Analysts say the company issued a cautionary statement at a time when plans to have the stock fungible had reached an “advanced stage”, raising suspicions of insider trading.
Ranga Makwata, an investment analyst, observes: “The successive price movements observed between February 15-22, when the notice was finally publicised, bolsters that suspicion. PPC rallied by 15,7% against the industrial index’s -4,62%. The accumulation of PPC during this period is also evident in the volume increases from only 486 shares from a starting price of US$2,60 on February 15 to 2 310, 7 411 and 16 860 on the three successive days.”
On the date of the announcement, he added, volumes peaked at 21 500 while the price at US$2,95, was more than 40% discounted compared to the JSE equivalent price of US$4,23. The share price jumped to US$3,79 barely a week after.
The March financial reporting season has seen the scrutiny of Zimbabwe’s capital markets and investment regulations coming to the fore. With now just over a year trading in United States dollars, the equities market seem to be more lucrative for a few investors.
Currently trading with no regulations that outlaw or define insider trading, the financial markets could have become another haven for cunning company executives.
Analysts say the absence of stop-gap measures to detect any suspicious transactions on the bourse, trading remains exposed to manipulation.
Zimplow, an agro implements manufacturer, which has just released its financial results, had an interesting trading pattern on Monday.
Speculation is ripe that the 102 million Zimplow shares sold at US$0,03 could have been linked to a senior member of the board. But with no regulations on disclosure, such a transaction will remain market gossip.
Elsewhere the regulator of exchanges would have moved swiftly to investigate the circumstances which had given rise to sudden increases in share trading.
The United States Securities and Exchange Commission however says insider trading could be either legal or illegal.
The legal version, according to the US commission, is when corporate insiders, officers, directors and employees, buy and sell stock in their own companies. When corporate insiders trade in their own securities, they must report their trades to the commission.
“Illegal insider trading refers generally to buying or selling a security, in breach of a fiduciary duty or other relationship of trust and confidence, while in possession of material, non-public information about the security. Insider trading violations may also include ‘tipping’ such information, securities trading by the person ‘tipped,’ and securities trading by those who misappropriate such information,” says the commission.

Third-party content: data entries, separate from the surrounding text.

/-- Part of the entry table (spec file 02). -/
def table02_0 : List Ent := [bripol_length, bripol_version, bripol_crc, bripol_data, device_vendor, device_part, device_stepping, device_serial, device_ready, handle_limit, quota_limit, quota_count, comm_udp_port]
/-- Part of the entry table (spec file 03). -/
def table03_0 : List Ent := [ft_now, ft_step, ft_sync_state, ft_source_port, ft_phase_error, ft_delay_mode, ft_delay_fixed, ft_delay_measured, ft_primary_port, ft_holdover_limit, ft_local_set, ft_flags, ft_corrections, ft_late_actions, ft_pending, ft_pending_limit, ft_launch_at, ft_launch_pending, ft_launch_cancel]
/-- Part of the entry table (spec file 04). -/
def table04_0 : List Ent := [millrace_role, millrace_loopback, millrace_tx_sleep, millrace_rx_wake_enable, millrace_prbs, millrace_send_wake, millrace_state, millrace_tx_state, millrace_rx_state, millrace_partner, millrace_flags, millrace_code_errors, millrace_bubbles, millrace_frame_drops, millrace_retrains, millrace_marks, millrace_prbs_errors, millrace_wakes, millrace_launch_ignored, millrace_launch_count, millrace_launch_record, millrace_last_missed]
/-- Part of the entry table (spec file 05). -/
def table05_0 : List Ent := [port_width, port_mode, port_role, port_fec, port_an, port_min_width, port_auto_restore, port_restore_hold, port_restore, port_degrade_enable, port_ber_limit, port_loopback, port_prbs, port_control_role, port_control_partition, port_mtu, port_pvid, port_vlan_mode, port_stp_state, port_ecn_enable, port_mac, port_tunnel_src, port_tunnel_hop_limit, port_state, port_active_width, port_active_first_lane, port_rx_good, port_notice, port_flags, port_fec_corrected, port_fec_uncorrectable, port_rx_dropped, port_rx_stomped, port_tx_stomped, port_tx_dropped, port_degrades, port_marker_errors, port_pause_dropped, lane_state, lane_snr]
/-- Part of the entry table (spec file 05). -/
def table05_1 : List Ent := [lane_pre_fec_ber, lane_losses, lane_prbs_errors, bridge_ageing_time, bridge_mac_count, bridge_learn_refused, bridge_station_moves, bridge_mac_table, bridge_vlan_table, tunnel_udp_port, tunnel_dscp, tunnel_dst, tunnel_next_hop_mac, tunnel_vlan, tunnel_ce_received]
/-- Part of the entry table (spec file 06). -/
def table06_0 : List Ent := [bundle_members, bundle_deflect_threshold, bundle_link_allowance, bundle_adaptive, bundle_adapt_interval, bundle_delay_target, bundle_eddy_limit, bundle_members_up, bundle_weight, bundle_forwarded, bundle_deflections, bundle_eddy_drops, bundle_eddy_full_drops, bundle_expired, rill_rx_fail, rill_rx_expired, rill_rx_accepted, rill_rx_flags, rill_origin_lifetime, rill_lifetime_max, rill_fault_window, rill_fault_rate, rill_eddy_used, rill_eddy_peak, rill_partition_sets]
/-- Part of the entry table (spec file 07). -/
def table07_0 : List Ent := [rsv_window_region, rsv_packet_cells, rsv_landing_cells, rsv_yellow_limit, rsv_red_limit, rsv_red_seed, rsv_shared_cells, rsv_shared_used, rsv_shared_yr, rsv_shared_r, rsv_shared_peak, xbar_plane_enable, xbar_plane_state, rsv_ecc_corrected, rsv_ecc_uncorrectable, xbar_underruns, rsv_landing_drops, queue_min_cells, queue_shared_max, queue_alpha, queue_red_profile, queue_avg_weight, queue_depth_cells, queue_min_used, queue_shared_used, queue_avg_depth, queue_admitted, queue_drop_green, queue_drop_yellow, queue_drop_red, queue_early_drops, queue_ecn_marked, queue_refused_rill, red_min, red_max, red_pmax, red_enable, internal_min_cells, internal_shared_max, internal_depth_cells]
/-- Part of the entry table (spec file 07). -/
def table07_1 : List Ent := [internal_held, sample_rx_n, sample_tx_n, sample_mode, sample_length, sample_dest, sample_drops, sample_taken, sample_lost]
/-- Part of the entry table (spec file 08). -/
def table08_0 : List Ent := [queue_weight, queue_rate, queue_burst, queue_credit, queue_gate_open, queue_tx_packets, queue_tx_bytes, queue_gate_waits, queue_sample_ft, queue_sample_depth, queue_sample_max_depth, queue_sample_head_age, queue_sample_sojourn_mean, queue_sample_sojourn_max, queue_sample_departures, policer_cir, policer_cbs, policer_pir, policer_pbs, policer_aware, policer_yellow_action, policer_red_action, policer_state, policer_die, policer_green, policer_yellow, policer_red, policer_dropped, sched_strict_mask, sched_class_weight, sched_sub_strict, sched_colour_split, sched_overhead, sched_pcp_map, sched_default_class, sched_port_rate, sched_port_burst, sched_gate_schedule, sched_sample_interval, policer_bind]
/-- Part of the entry table (spec file 08). -/
def table08_1 : List Ent := [gate_port, gate_alternate, gate_entries, gate_list, gate_cycle, gate_start, gate_switch_at, gate_stop, gate_state, gate_anchor, gate_entry, gate_switches, gate_switch_refused]
/-- Part of the entry table (spec file 09). -/
def table09_0 : List Ent := [collective_type, collective_operator, collective_segment_size, collective_threshold, collective_length, collective_in_format, collective_out_format, collective_mode, collective_window, collective_members, collective_root, collective_scale, collective_epilogue, collective_laggard_timeout, collective_widen, collective_widen_threshold, collective_barrier_scope, collective_overflow_pool, collective_peers, collective_position, collective_result_class, collective_layer_id, collective_op_id, collective_rows, collective_row_bytes, collective_topk, collective_capacity, collective_pair, collective_dispatch_map, collective_arm, collective_disarm, collective_state, collective_engine, collective_run, collective_path, collective_segments, collective_slot_bytes, collective_basin_bytes, collective_result_stride, collective_limit]
/-- Part of the entry table (spec file 09). -/
def table09_1 : List Ent := [collective_last_status, collective_member_lost, collective_laggard_position, collective_timeout_position, collective_skew_max, collective_skew_mean, collective_runs, collective_timeouts, collective_widened, collective_not_armed, collective_format_errors, collective_early, collective_late, collective_oversize, collective_over_credit, collective_not_owner, collective_duplicates, collective_rows_unassigned, confluence_basin_free, confluence_basin_peak, confluence_engine_handles, confluence_engine_bytes, confluence_proto_drops, confluence_epilogue_held, confluence_last_arrivals]
/-- Part of the entry table (spec file 10). -/
def table10_0 : List Ent := [collective_in_scale, collective_out_scale, collective_lse_dim, collective_saturated, collective_flushed, collective_nan_results, collective_truncated, collective_histogram, collective_histogram_run]
/-- Part of the entry table (spec file 11). -/
def table11_0 : List Ent := [format_name, format_element_bits, format_block, format_granule_elements, format_rate_class, format_flushed_in, format_flushed_out, format_saturated, format_nan_out, format_reserved_in]
/-- Part of the entry table (spec file 12). -/
def table12_0 : List Ent := [template_descriptor, template_state, template_holders, template_jobs, template_failed, mill_state, mill_logical, mill_busy_cycles, mill_shares, mill_ecc_corrected, mill_ecc_uncorrectable, mill_enabled_map, mill_enabled_count, mill_spare_count, mill_die_queue, mill_logical_count, mill_queue_limit, mill_queue_depth, mill_job_timeout, mill_jobs_accepted, mill_jobs_completed, mill_jobs_failed, mill_queue_full, mill_saturated, mill_flushed, mill_nan_out, mill_router_overflow]
/-- Part of the entry table (spec file 13). -/
def table13_0 : List Ent := [mem_t1_bytes, mem_t2_bytes, mem_mill_window, mem_outstanding_limit, mem_outstanding, mem_busy, t2cache_hits, t2cache_misses, t2cache_fills_discarded, window_base, window_size, window_rights, window_cached, window_open, window_state, window_tier, window_holders, window_reads, window_writes, window_read_bytes, window_write_bytes, window_errors, cxl_enable, cxl_timeout, cxl_resume, cxl_invalidate, cxl_state, cxl_width, cxl_capacity, cxl_device_id, cxl_flags, cxl_timeouts, cxl_poison, cxl_losses, cxl_read_bytes, cxl_write_bytes, hbm_state, hbm_ecc_corrected, hbm_ecc_uncorrectable, hbm_read_bytes]
/-- Part of the entry table (spec file 13). -/
def table13_1 : List Ent := [hbm_write_bytes]
/-- Part of the entry table (spec file 14). -/
def table14_0 : List Ent := [pool_buffer_size, pool_count, pool_buffer_base, pool_buffer_window, pool_ring_base, pool_ring_window, pool_low_water, pool_enable, pool_alloc, pool_free, pool_share, pool_state, pool_free_count, pool_ring_count, pool_head_cached, pool_tail_cached, pool_users, pool_flags, pool_allocs, pool_frees, pool_empty, pool_double_frees, pool_bad_addresses, pool_low_free, sequence_template, sequence_prefix_source, sequence_prefix_tokens, sequence_activate, sequence_reserve, sequence_length, sequence_state, sequence_capacity, sequence_pages, sequence_root, sequence_holders, sequence_jobs, sequence_pages_taken, seqtemplate_layers, seqtemplate_kv_heads, seqtemplate_head_dim]
/-- Part of the entry table (spec file 14). -/
def table14_1 : List Ent := [seqtemplate_kv_format, seqtemplate_page_pool, seqtemplate_table_pool, seqtemplate_page_bytes, seqtemplate_users, holdings_sequences, holdings_pages, holdings_tokens, holdings_copies, holdings_failed]
/-- Part of the entry table (spec file 15). -/
def table15_0 : List Ent := [weir_clock_mode, weir_clock_locked, weir_slots, weir_engines, weir_mills, weir_t1_share, weir_hold_limit, weir_start, weir_start_on_launch, weir_stop, weir_state, weir_anchor, weir_cycle, weir_ft_offset, weir_flags, weir_held, weir_no_slot, weir_hold_drops, weir_buffer_drops, weir_idle_slots, weir_t1_slips, weir_realigns, weir_partitions, weir_schedule, lockstep_peer_port, lockstep_window_cycles, lockstep_start, lockstep_start_on_launch, lockstep_stop, lockstep_stop_on_divergence, lockstep_state, lockstep_window, lockstep_first, lockstep_flags, lockstep_windows, lockstep_divergent, lockstep_missing, lockstep_foreign_frames, lockstep_ports]
/-- Part of the entry table (spec file 16). -/
def table16_0 : List Ent := [snap_at, snap_clear, snap_view, snap_seq, snap_ft, snap_pending, archive_budget, archive_sessions_open, archive_cells, archive_budget_drops, opcount_mill, opcount_confluence, attr_table, attr_used, attr_reset, trace_pool, trace_kinds, trace_partition, trace_layer, trace_operator, trace_ports, trace_packet_n, trace_full_action, trace_dest, trace_open_at, trace_close_at, trace_state, trace_next, trace_queued, trace_records, trace_bytes, trace_buffers, trace_lost]
/-- Part of the entry table (spec file 17). -/
def table17_0 : List Ent := [spring_header, spring_length, spring_payload, spring_word, spring_pool, spring_payload_addr, spring_payload_slots, spring_stamp, spring_burst, spring_spacing, spring_period, spring_count, spring_corrupt, spring_return_bundle, spring_start, spring_start_on_launch, spring_stop, spring_state, spring_next_seq, spring_stop_status, spring_sent, spring_bytes, spring_late, spring_held, gauge_tap, gauge_port, gauge_partition, gauge_kinds, gauge_stream, gauge_tests, gauge_pattern, gauge_word, gauge_bin_ns, gauge_enable, gauge_state, gauge_expected, gauge_missing, gauge_latency_min, gauge_latency_max, gauge_latency_sum]
/-- Part of the entry table (spec file 17). -/
def table17_1 : List Ent := [gauge_histogram, gauge_first, gauge_flags, gauge_received, gauge_out_of_order, gauge_duplicates, gauge_stale, gauge_payload_errors, gauge_bit_errors, gauge_negative, gauge_copy_lost, gauge_rule]
/-- Part of the entry table (spec file 18). -/
def table18_0 : List Ent := [lc_state, lc_advance, lc_pending, lc_confirm, fw_image, fw_verify, fw_verify_status, fw_activate, fw_activate_mode, fw_commit, fw_running, fw_min_security, fw_flags, curator_restarts, mctp_bus, mctp_smbus_addr, mctp_smbus_speed, mctp_eid, mctp_restart, mctp_flags, mctp_recoveries, comm_mgmt_mode, comm_ipv4, comm_ipv6, comm_mac, comm_dropped, comm_udp_replays, hring_base, hring_size, hring_pool, hring_enable, hring_irq_holdoff, hring_records, hring_no_buffer, hring_truncated, hring_dropped_bytes, hring_no_stage, host_aperture_base, host_aperture_window, host_aperture_partition]
/-- Part of the entry table (spec file 18). -/
def table18_1 : List Ent := [host_aperture_errors, sec_owner_key, sec_operator_key, sec_observer_key, sec_keys_set, sec_lockout, sec_open_failures, sec_tenant_keys, sec_open_counter]
/-- Part of the entry table (spec file 19). -/
def table19_0 : List Ent := [fault_severity, fault_reactions, fault_sets, fault_subscribe, fault_sticky, fault_pin_level, fault_pin_sampling, fault_pin_rearm, fault_last_reset_cause, fault_last_trap, fault_traps, fault_block_resets, fault_storm_refused, fault_chip_resets, fault_notify_lost, fault_inject]
/-- Part of the entry table (spec file 20). -/
def table20_0 : List Ent := [pwr_target, pwr_enter_at, pwr_state, pwr_phase, pwr_wake_state, pwr_wake_on_job, pwr_drain_limit, pwr_slew_budget, pwr_hold_window, pwr_hold_action, pwr_warn_level, pwr_shed_cap, pwr_refusals, pwr_aborts, pwr_sheds, pwr_wakes, pwr_slew_waits, pwr_wake_lanes, pwr_log, pwr_dom_name, pwr_dom_status, pwr_dom_request, pwr_dom_retry, pwr_dom_restore_ns, pwr_dom_ramp_ns, pwr_dom_cost, pwr_dom_offs, pwr_dom_ramp_failures]
/-- Part of the entry table (spec file 21). -/
def table21_0 : List Ent := [st_shutdown, st_clock, st_hbm_hard_repair, st_state, st_start_count, st_lane_retry_limit, st_last, st_repair_record, st_lane_repairs, st_row_repairs, st_withheld_bytes, st_lbist_states, st_scan_states, st_clear_secrets]
/-- Part of the entry table (spec file 22). -/
def table22_0 : List Ent := [coord_rack, coord_plane, coord_slot, coord_set, rack_reset_at, rack_reset_pending, recable_ports, recable_open_at, recable_close, recable_limit, recable_state, recable_opened, recable_drops, recable_windows, recable_expired, recable_refused]
/-- Part of the entry table (spec file 23). -/
def table23_0 : List Ent := [boot_stage, boot_cause, boot_fail, boot_code, boot_ready_ns, boot_stage_ns]
/-- Part of the entry table (spec file 24). -/
def table24_0 : List Ent := [therm_max, therm_throttle_c, therm_mill_clock, therm_state, therm_throttle_steps, therm_throttle_ns, therm_sensor, supply_vin_mv, supply_sd_mv, supply_mr_mv, supply_aon_mv, supply_io_mv, supply_core_mv, supply_vin_amps, supply_vin_lows]
/-- Part of the entry table (spec file 25). -/
def table25_0 : List Ent := [device_conditions]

Locally, the window of “suspicious” trading patterns will remain open until regulations are in place. The Securities Commission of Zimbabwe was this week quoted saying the commission was working on various statutory instruments that seek to plug insider trading and address matters of disclosure.
Alban Chirume, the commission’s chief executive officer, admitted that the Securities Act, which governs the equities market, needs some changes. And so the party continues for some astute market punters until regulations are gazetted?
“I think to solve this we need a computerised Central Depository System. Automation of the stock exchange is a critical element for minimisation of fraud and monitor compliance with the Indigenisation and Empowerment Act,” said Chirume.
Currently, he added, such information can only be drawn from transfer secretaries.
“There are various issues of insider trading, which are not talked about in detail, that have to be overcome by putting the rules and regulations through a statutory instrument, which is a subsidiary legislative instrument of the Act (Securities Act),” Chirume said.
It remains to be seen whether the commission would closely monitor trades on the bourse in the absence of regulations and also if the ZSE committee will recommend the deregistration of players suspected of manipulating the exchange.
In 2002, the committee pushed for the suspension of Continental Securities’ brokers Bruce Eeson and Edwin Gumbo for “bringing the exchange into disrepute”.